Exploring Current Trends of Energy Harvesting

Introduction

With the widespread improvements in the field of MEMS (Micro-electromechanical systems) with tiny mechanical devices such as sensors, valves, gears, mirrors, and actuators embedded in semiconductor chips and as sensors are required in these devices and these devices need to have a long lifespan. In MEMS using Batteries are not always beneficial since they need human involvement to exchange them. Hence, obtaining the electrical power desired to operate these devices is the main worry. To overcome this alternate type of energy source to conventional batteries must be well-thought-out. Energy utilization is swiftly growing day by day and hence novel and proficient energy resources are need to be discovered. Researchers are discovering new ways of utilizing abundant renewable energy from different sources and it is an ongoing research topic.

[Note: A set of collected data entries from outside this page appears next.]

-- ==== Sys2Proof/Syntax.lean ====
section
/-!
DEFINITION. The commands of the part: one constructor of `Instr` for each row of the table of operations and events. An
operand names the unit at which the step happens, or gives the value written, the message received or the sample taken.
-/
namespace Sys2Proof

/-- A core, 0 to 1,023 (R4). -/
abbrev CoreId := BitVec 10
/-- A work queue, 0 to 255 (R72). -/
abbrev QueueId := BitVec 8
/-- An in-flight slot, 0 to 8,191 (R73). -/
abbrev SlotId := BitVec 13
/-- A Sheaf slice, 0 to 7 (R4). -/
abbrev SliceId := BitVec 3
/-- A peer link, 0 to 31 (R4). -/
abbrev LinkId := BitVec 5
/-- A link port, 0 to 7 (R4). -/
abbrev PortId := BitVec 3
/-- An Ethernet port (R4). -/
abbrev EthId := BitVec 1
/-- A queue pair, 0 to 1,023 (R382). -/
abbrev QpId := BitVec 10

/-- What a scrub or a read finds in a line (R400, R403). -/
inductive Flaw where
  | clean
  | corrected
  | uncorrected
  deriving DecidableEq, Repr

/-- A source address and UDP port of an FCT datagram (R391, R395). -/
structure Source where
  addr : BitVec 128
  port : BitVec 16
  deriving DecidableEq, Repr

/-- What a RoCEv2 packet brings beside its fields: the queue pair it is for, and whether it carried CE (R380); of a message, whether a packet of it did. -/
structure QpPacket where
  qp : QpId
  ce : Bool
  deriving DecidableEq, Repr

/-- A RoCEv2 request: its queue pair, the number of its first packet, and whether a packet of it carried CE (R380, R381). -/
structure QpRequest where
  qp  : QpId
  psn : BitVec 24
  ce  : Bool
  deriving DecidableEq, Repr

/-- A frame that port `e` does not recognise; `qp` names the queue pair of a RoCEv2 packet whose opcode R381 does not list,
and `ce` says that it carried CE (R380). -/
structure OddFrame where
  e  : EthId
  qp : Option QpId
  ce : Bool
  deriving DecidableEq, Repr

/-- An FCT datagram: its header and what follows it (R391). -/
structure Datagram where
  hdr  : BitVec 128
  body : List Byte
  deriving DecidableEq, Repr

/-- An unacknowledged completion datagram: its port, and its place from the port's oldest (R394). -/
structure KeptRecord where
  e   : EthId
  idx : BitVec 6
  deriving DecidableEq, Repr

/-- A residue checker, and the instruction it checks by its place from the engine's oldest in flight (R238, R239). -/
structure Checked where
  chk : BitVec 8
  idx : BitVec 8
  deriving DecidableEq, Repr

/-- A line that the scrub reads: in its channel where `hbm` holds, else in its slice (R403). -/
structure ScrubLine where
  a   : BitVec 48
  hbm : Bool
  deriving DecidableEq, Repr

/-- An I2C write of a byte index, to the FRU area or to telemetry (R429). -/
structure I2cIndex where
  fru : Bool
  idx : Byte
  deriving DecidableEq, Repr

/-- An I2C read of `n` bytes, of the FRU area or of telemetry (R429). -/
structure I2cRead where
  fru : Bool
  n   : BitVec 9
  deriving DecidableEq, Repr

/-- A message between chips: the 32-byte header of R350 and the payload that follows it. -/
structure Msg where
  hdr  : BitVec 256
  data : List Byte
  deriving DecidableEq, Repr

/-- A flit as it crosses the fibre (R336): its fields, its valid payload bytes and its CRC. -/
structure Flit where
  fseq   : BitVec 16
  vc     : BitVec 2
  sub    : Bool
  cls    : Bool
  som    : Bool
  eom    : Bool
  ctrl   : Bool
  ackSeq : BitVec 16
  ackV   : Bool
  nak    : Bool
  cvc    : BitVec 2
  csub   : Bool
  ccls   : Bool
  cred   : BitVec 4
  data   : List Byte
  crc    : BitVec 32
  deriving DecidableEq, Repr
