-- ==== Sys2Proof/Machine/Flags.lean ====
section
/-!
DEFINITION. What sets a predicate register of a control core (R131): the part has no other flags.
-/
namespace Sys2Proof.Machine

/-- COND of CMP and CMPI (R131). -/
def condFn (c : Nat) (a b : Word) : Bool :=
  match c with
  | 0 => a = b
  | 1 => a != b
  | 2 => decide (a.toInt < b.toInt)
  | 3 => decide (b.toInt ≤ a.toInt)
  | 4 => decide (a.toNat < b.toNat)
  | _ => decide (b.toNat ≤ a.toNat)

/-- PFN of PLOG (R131). -/
def plogFn (f : Nat) (a b : Bool) (g : Word) : Bool :=
  match f with
  | 0 => a && b
  | 1 => a || b
  | 2 => a != b
  | 3 => a && !b
  | 4 => !a
  | 5 => g != 0
  | 6 => true
  | _ => false

end Sys2Proof.Machine
end

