/-- SET_SEQ[i] as read (R468). -/
def setSeqWord (s : State) (i : Nat) : Word := if (imageOf s.mram i).valid then (imageOf s.mram i).seq else 0

/-! ### STORE and REPORT -/

/-- The command in slot `k` is a running command of this kind that has not begun its work and has not failed. -/
def atWork (s : State) (k kind : Nat) : Option Cmd :=
  match cmdOf s k with
  | none => none
  | some c => if c.phase = .running ∧ c.kind = kind ∧ c.work = false ∧ c.kill = none ∧ c.failSent = false then some c else none

def begun (s : State) (k : Nat) : State := updCmd s k fun c => { c with work := true }

/-- The image that a STORE with ADDR ≠ 0 names, as committed (R462); none where it is not admissible. -/
def namedImage (s : State) (a : Nat) : Option (List (BitVec 128)) :=
  let h : BitVec 512 := BitVec.ofNat 512 (planeNat s a 64)
  let n := fld h 40 16
  if a % 64 = 0 ∧ inPinned s a 64 ∧ fld h 56 136 = 0 ∧ fld h 0 8 = 1 ∧ fld h 8 32 = 0x53455431 ∧ n ≤ 16380 ∧ inPinned s a (64 + 16 * n) then
    some ((List.range n).map fun i => BitVec.ofNat 128 (planeNat s (a + 64 + 16 * i) 16))
  else none

/-- The record of MRAM that does not read back as it was written: the command's, with the MRAM offset of the image (R401, R463; DESIGN
CHOICE, log 52). -/
def mramRec (k i : Nat) : ErrRec :=
  { code := eEccUncorrected, unitCls := 8, unit := 0, slot := some k, object := 0x40000 * i, detail := 0xB8 * 2 ^ 56 }

/-- STORE up to its commit request (R462, R463 steps 1 to 3): the inactive header is zeroed and the entries are written, checked
as a load would check them, with every other register as reset leaves it, and read back. `ok` says whether the read-back agrees. -/
def store (s : State) (k : Nat) (es : List (BitVec 128)) (ok : Bool) : State :=
  let i := storeSlot s.mram
  let blank : Image := { seq := 0, magic := 0, version := 0, count := es.length, entries := es, intact := false }
  let s := { s with mram := { setImage s.mram i blank with storing := some k } }
  let t := applyImage (.storeCheck k) es { s with regs := [] }
  let s := { t with regs := s.regs }
  let s := begun s k
  if ok then finish s k
  else failWith { s with mram := { s.mram with storing := none } } k (mramRec k i)

/-- Bytes of the image at `a`, as its header gives them. -/
def namedBytes (s : State) (a : Nat) : Nat := 64 + 16 * Nat.min (fld (BitVec.ofNat 512 (planeNat s a 64)) 40 16) 16380

/-- STORE: the SETTINGS STORE in slot k runs (R462, R463). Its image is read as committed, so a locked line of it is waited for. -/
def execStore (k : SlotId) (ok : Bool) (s : State) : Host.Outcome State Fault Refusal :=
  match atWork s k.toNat 0x07 with
  | none => .next s
  | some c =>
    if c.setOp ≠ 2 then .next s
    else if c.setAddr = 0 then .next (store s k.toNat (s.mram.readImage.getD (captureImage s)) ok)
    else if heldFor s k.toNat c.setAddr 64 ∨ heldFor s k.toNat c.setAddr (namedBytes s c.setAddr) then .next s
    else match namedImage s c.setAddr with
      | none => .next (failDisp s k.toNat 0x33 c.setAddr 256)
      | some es => .next (store s k.toNat es ok)

/-- The command commits: the header is written and the image becomes the active one (R463 steps 4 and 5, R465). A free value says whether one
of the three writes of the header reads back as written; where none does, the header is zero again, the earlier image stays active and
ERROR_INDEX names the record, with SET_TAG as it was, since no label is stored (DESIGN CHOICE, log 52). -/
def storeCommit (s : State) (k : Nat) : State :=
  if s.mram.storing = some k then
    let i := storeSlot s.mram
    let x := imageOf s.mram i
    let n : Image := { seq := nextSeq s.mram, magic := 0x53455431, version := 1, count := x.entries.length,
                       entries := x.entries, intact := true }
    let t := s.tick
    if freeBit s then
      let t := { t with mram := { setImage t.mram i n with storing := none, readImage := none, locked := true } }
      regSet t mSetTag (((n.entries.reverse.find? fun e => entryOff e = mSetTag).map entryVal).getD 0)
    else logRec { t with mram := { t.mram with storing := none, readImage := none } } (mramRec k i)
  else s

/-- The bytes of the clamping report (R466). -/
def reportBytes (s : State) : List Byte :=
  let m := s.mram
  natLE 32 ((ofFields 256 [(0, m.loaded.toNat), (16, m.clamps % 65536), (32, m.report.length), (128, m.loadTag.toNat),
    (192, m.loadSeq.toNat)]).toNat) ++ m.report.flatMap fun e => natLE 32 e.toNat

/-- REPORT: the SETTINGS REPORT in slot k writes the clamping report of the last load to ADDR (R466). -/
def execReport (k : SlotId) (s : State) : Host.Outcome State Fault Refusal :=
  match atWork s k.toNat 0x07 with
  | none => .next s
  | some c =>
    if c.setOp ≠ 3 then .next s
    else
      let s := begun s k.toNat
      let s := stageBytes s k.toNat c.setAddr (reportBytes s) none
      .next (finish s k.toNat)

end Sys2Proof.Machine
end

The various kinds of typical ambient energies are thermal energy, sunlight, RF energy and mechanical energy. The energy harvesting sources can be used to surge the lifetime and capability and to run these sensor devices by moreover switching or increasing the battery usage (Beeby et al., 2006; Kansal et al., 2003; Kansal et al., 2004; Kansal et al., 2005; Meninger, 1999; Rahimi et al., 2003). The energy that can be obtained from different energy sources by selecting the thermal, light, or mechanical energies accessible in the surrounding locations. This process aids in providing unlimited energy for the lifetime of the electronic device. Hence, the process of extracting energy from the ambient environment and altering it into expendable electrical energy is identified as energy harvesting or power scavenging. The energy obtained from numerous sources and used in growing technological demand. Energy harvesting is capturing energy from environment and storing the energy for gathering the imminent needs. Most popular several energy harvesting traditional mechanisms are such as energy produces form wind farms, energy generated from solar farms, energy generated from geothermal farms, tidal energy farms and so on. Advancement in technology has improved the way by which these sources can be used to power electronic systems. All stated popular energy harvesting mechanisms have been well established which leads to the development of self-powered systems which require very less maintenance and can be deployed in unreachable locations anywhere easily. The main target of energy harvesting is to power this self-powered system.

The classification of energy harvesting is made on the base of the method of energy scavenging the power. Renewable sources of energy comprise are characterized on the basis of the numerous sources which are Solar energy, tidal energy wind energy, and thermal energy for energy harvesting which contain from photovoltaic cells, wind turbines, thermoelectric generators and mechanical vibration devices such as piezoelectric devices, electromagnetic devices. However different methods impose varied restrictions on the working environment of electronic devices based on the type of energy they belong to and the source of energy they gain power from unlike all these sources of energy, mechanical energy can be found in examples when others become inadequate. The different source of mechanical energy can be gained vibrations, heat, motion, noise, flow induced vibrations etc., Mechanical energy can be used to power electronic systems by harvesting energy from it. Piezoelectric materials, pyro electric materials, electrostatic materials are used to convert the mechanical energy into useful energy form. For example piezoelectric harvesting devices scavenge into operational electrical energy from mechanical energy. Table 1 shows several harvesting methods by their power generation capability (Atwood et al., 2001).